Василий Нарежный - Бурсак
Со слезами на глазах, колеблющимися ногами пошла я на свою половину.
Меня встретила Филонида и что-то говорила приветственное; но я, сказав, что хочу остаться одна, бросилась в свою спальню и, упав в кресла, зарыдала.
Увы! куда девалось прекрасное время моего детства и юности, время любви и счастия! Милосердый боже, неужели гетманы необходимы на земли?
Отец мой всякий день навещал меня или призывал к себе. В обоих сих случаях я находила с ним князя Станислава, не перестающего оказывать мне всякого рода учтивости. Всего прискорбнее, что я должна была — так мне приказано — казаться веселою тогда, когда неизреченная горесть терзала мое бедное сердце. К большему мучению, ни одно из окружающих меня существ не произносило при мне имени Леонида, ибо им неизвестно даже было, существует ли таковой человек на свете. Может ли что быть сего несноснее, убийственнее?
Кто опишет чувство, я не знаю, как и назвать его, — растворившее раны сердца моего, когда я в первый раз в церкви тебя увидела!
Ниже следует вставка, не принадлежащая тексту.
-- ==== Sys2Proof/Machine/Gf128.lean ====
section
/-!
DEFINITION. Machine/Gf128.lean: the field GF(2^128) of P(x) = x^128 + x^7 + x^2 + x + 1, and the output fingerprint
(08 R205 to R208).
-/
namespace Sys2Proof.Machine
open Sys2Proof

/-- R205: multiplication by x, modulo P. -/
def gfX (a : Nat) : Nat := if a ≥ 2 ^ 127 then ((a * 2) % 2 ^ 128) ^^^ 0x87 else a * 2

/-- `n` multiplications by x. -/
def gfXn : Nat → Nat → Nat
  | 0, a => a
  | n + 1, a => gfXn n (gfX a)

/-- Bits `k - 1` to 0 of `b`, by Horner's rule. -/
def gfMulGo (a b : Nat) : Nat → Nat → Nat
  | 0, acc => acc
  | k + 1, acc => gfMulGo a b k (gfX acc ^^^ (if bit b k then a else 0))

/-- The product modulo P of elements below 2^128. -/
def gfMul (a b : Nat) : Nat := gfMulGo a b 128 0

/-- R205: a byte sequence as M(x) modulo P, byte k the coefficients from x^(8k) on. -/
def gfBytes (l : List Byte) : Nat := l.foldr (fun b a => gfXn 8 a ^^^ b.toNat) 0

/-- R205: one element's bytes in its output format. -/
def elemBytes (format : Nat) (v : Nat) : List Byte :=
  match format with
  | 4 => le 2 v
  | 5 => le 4 v
  | _ => le 1 v

/-- R205: MXFP4 packs two elements a byte, the even-indexed one in the low half. -/
def packNibbles : List Nat → List Byte
  | [] => []
  | [a] => le 1 (a % 16)
  | a :: b :: r => le 1 (a % 16 + 16 * (b % 16)) ++ packNibbles r

/-- R205: the tile data of elements in row-major order, with the block scales of an MX format. -/
def tileData (format : Nat) (elems scales : List Nat) : List Byte :=
  (if format = 2 then packNibbles elems else elems.flatMap (elemBytes format)) ++
  (if format = 2 || format = 3 then scales.flatMap (le 1) else [])

/-- R206: the position element. -/
def tilePos (tile tensor rank : Nat) : Nat :=
  (1 + 2 * (tile % 2 ^ 32) + 2 ^ 33 * (tensor % 2 ^ 32) + 2 ^ 65 * (rank % 2 ^ 20)) % 2 ^ 128

/-- R206, R208: the contribution of a part of a tile at byte offset `off`; `len` is the whole tile's LEN when the part
holds its last byte. -/
def tileContribution (part : List Byte) (off : Nat) (len : Option Nat) (tile tensor rank : Nat) : Nat :=
  let m := gfXn (8 * off) (gfBytes part)
  let m := match len with | some n => m ^^^ gfXn (8 * n) 1 | none => m
  gfMul (gfXn 128 m) (tilePos tile tensor rank)

end Sys2Proof.Machine
end

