/-- R248, R241, R419: RETRACT at a node: the START that it names is undone, or, where it has not come, its number is kept. -/
def Prd.applyRetract (o : Prd) (h : AtHdr) : Applied :=
  let ports := o.ctxPorts h.tag
  let early (o : Prd) : Prd := if (bmapOf o.tree.bmaps h.tag).seen h.ref then o
    else { o with tree := { o.tree with retracted := h.ref :: o.tree.retracted } }
  match o.slotOf h.tag with
  | some c =>
    let x := o.slot c
    if c ≠ 0 && x.bseq = h.ref then (if x.st = 1 then o.endCtx c else o, {}, ports) else (early o, {}, ports)
  | none => (early o, {}, [])

/-- R249, R419, R421: JOB_FAULT at a node. A context of which it serves and homes no rank awaits no job-end record, and goes
to HOLD at once. -/
def Prd.applyFault (o : Prd) (h : AtHdr) : Applied :=
  let ports := o.ctxPorts h.tag
  match o.slotOf h.tag with
  | some c =>
    let x := o.slot c
    let o := if c = 0 then o else if x.st = 1 then o.endCtx c
      else if x.st = 2 then o.setSlot c { x with st := if c ≥ 64 then 4 else 3, since := o.ft } else o
    (o, {}, if h.tag = 0 then [] else ports)
  | none => (o, {}, [])

/-- R62, R63: the accord schedule takes a switch at T_s. -/
def Prd.armSwitch (o : Prd) (ts n : Nat) : Prd × Bool :=
  if decide (ts > o.ft) && 1 ≤ n && n ≤ 10000 && ts % (o.accInt * 400000) == 0 && ts % (n * 400000) == 0 then
    ({ o with accSwitch := some (ts, n) }, true)
  else (o, false)

/-- R228, R238, R308: an entry of a CONFIG at a node: whether it was applied. -/
def Prd.applyEntry (o : Prd) (h : AtHdr) (x : CfgEntry) : Prd × Bool :=
  match x with
  | .accordSwitch ts n => if h.tag = 0 then o.armSwitch ts n else (o, false)
  | .itemTable l =>
    match o.slotOf h.tag with
    | some c =>
      if !itemsOk l then (o, false)
      else if decide (h.tAct ≤ o.ft) then (PrdR.ev (o.actionLate 5 h.tAct h.tag) PRD_ATM_EVENTS 5, false)
      else (o.setSlot c { o.slot c with nextItems := sortBy (·.1) ((o.slot c).nextItems ++ [(h.tAct, l)]) }, true)
    | none => (o, true)
  | .gates w =>
    match o.slotOf h.tag with
    | some c =>
      if c = 0 then (o, false)
      else if (o.slot c).served.isEmpty then (o, true)
      else if !o.gatesFit c w then (o.gatesRefused, false)
      else
        let at_ := max h.tAct w.start
        let win := if w.wins.isEmpty then none else some { start := w.start, cycle := w.cycle, ulMask := w.ulMask, wins := w.wins : CtxWin }
        if at_ ≤ o.ft then ((List.range 4).foldl (fun o u => o.changeTWrite u at_) o, false)
        else ((o.setSlot c { o.slot c with win }).writeGates at_, true)
    | none => (o, true)
  | .canary _ _ => (o, true)
  | .other _ => (o, false)

/-- R238: whether an entry concerns the OTUs: any but ITEM_TABLE. -/
def CfgEntry.concernsOtu (x : CfgEntry) : Bool := match x with | .itemTable _ => false | _ => true

/-- R227, R240: whether an entry that a node fails makes the OTUs of the context count as not applied: an ACCORD_SWITCH is refused
by each OTU itself. -/
def CfgEntry.nodeOnly (x : CfgEntry) : Bool := match x with | .accordSwitch _ _ => false | _ => true

/-- R238: the entries of a CONFIG at a node, and whether it applied those that it answers for. -/
def Prd.applyEntries (o : Prd) (h : AtHdr) (l : List CfgEntry) : Prd × Bool :=
  l.foldl (fun (a : Prd × Bool) x => let (o, k) := a.1.applyEntry h x; (o, a.2 && (k || !x.nodeOnly))) (o, true)

/-- R238, R240: CONFIG at a node: it goes to the OTUs where an entry concerns them. Where none does, they count with the
node (DEDUCED from R240's ITEM_TABLE; log entry 46). -/
def Prd.applyConfig (o : Prd) (h : AtHdr) (l : List CfgEntry) : Applied :=
  let (o, ok) := o.applyEntries h l
  let ports := o.ctxPorts h.tag
  if l.any CfgEntry.concernsOtu then (o, {}, ports)
  else (o, if ok then { applied := ports.length } else { notApplied := ports.length }, [])

/-- R166, R167, R173: FREEZE at a node. -/
def Prd.applyFreeze (o : Prd) (h : AtHdr) (x : FreezeMsg) : Applied :=
  let homed := h.scope = 3 || (match o.slotOf h.tag with | some c => !((o.slot c).homed o.tray).isEmpty | none => false)
  if homed then
    let f : Flacon := { tag := if h.scope = 3 then 0 else h.tag, scope := h.scope, source := x.source, freezeT := x.freezeT
                        tTrig := x.tTrig, pre := x.pre, post := x.post, trigRank := x.trigRank }
    -- R165: triggers that the root attached before the freeze came down to its own tray
    let mine := o.tree.freezes.find? fun g => g.freezeT == f.freezeT && g.tag == f.tag
    let f := { f with attached := (mine.map (·.attached)).getD 0 }
    let o := if decide (h.tAct ≤ o.ft) then PrdR.ev (o.actionLate 3 h.tAct h.tag) PRD_ATM_EVENTS 5 else o
    (o.acceptFreeze f, {}, [])
  else (o, {}, [])

/-- R136: the ranks of a job homed in the subtree of this Priord's node at `level`. -/
def Prd.subtreeRanks (o : Prd) (x : Ctx) (level : Nat) : List Nat :=
  let inside (t : Nat) : Bool := match level with
    | 0 => t == o.tray | 1 => t / 8 == o.tray / 8 | 2 => t / 128 == o.tray / 128 | _ => true
  (List.range x.nRanks).filter fun r => ((homeOf x.homes r).map inside).getD false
Из одного взгляда твоего поняла я, что несчастие мое тебе известно! Глаза мои помутились, колена задрожали — и я едва-едва не лишилась памяти. С молитвою сердца прибегла я к богу, прося его укрепить меня, слабую, и милосердый услышал безгласный вопль души моей. Надобно думать, что отец не заметил сего беспорядка, ибо никогда не давал мне повода к противным мыслям.
С сего времени дни мои сделались еще горестнее. Ночи мои провождаемы были в слезах, а если когда сон и смежал на несколько минут мои ресницы, то ужасные сновидения меня разбужали. Я трепетала и находила отраду опять в слезах. О! сколько несчастен, кто живет такою отрадою!
Отец, навещая меня по обыкновению, но уже один, ибо князь Станислав отправился в свое отечество, спрашивал о причине такой перемены в моем лице и поступках и, получив ответ, что это происходит от непривычки еще к новому образу жизни, говорил хладнокровно: „По благости божией человек так устроен, что со временем ко всему привыкает“.
Итак, мой милый, бесценный друг, из всех описанных обстоятельств заключаю, что отец назначил меня на жертву честолюбию, предав в руки князя Станислава. Дай бог, чтобы я ошибалась; но какое-то тайное, непреоборимое чувство гремит в душе моей: „Несчастная! ты угадываешь истину!“ Что, Леонид, если это сбудется? Я вижу, что при одной сей мысли ты трепещешь!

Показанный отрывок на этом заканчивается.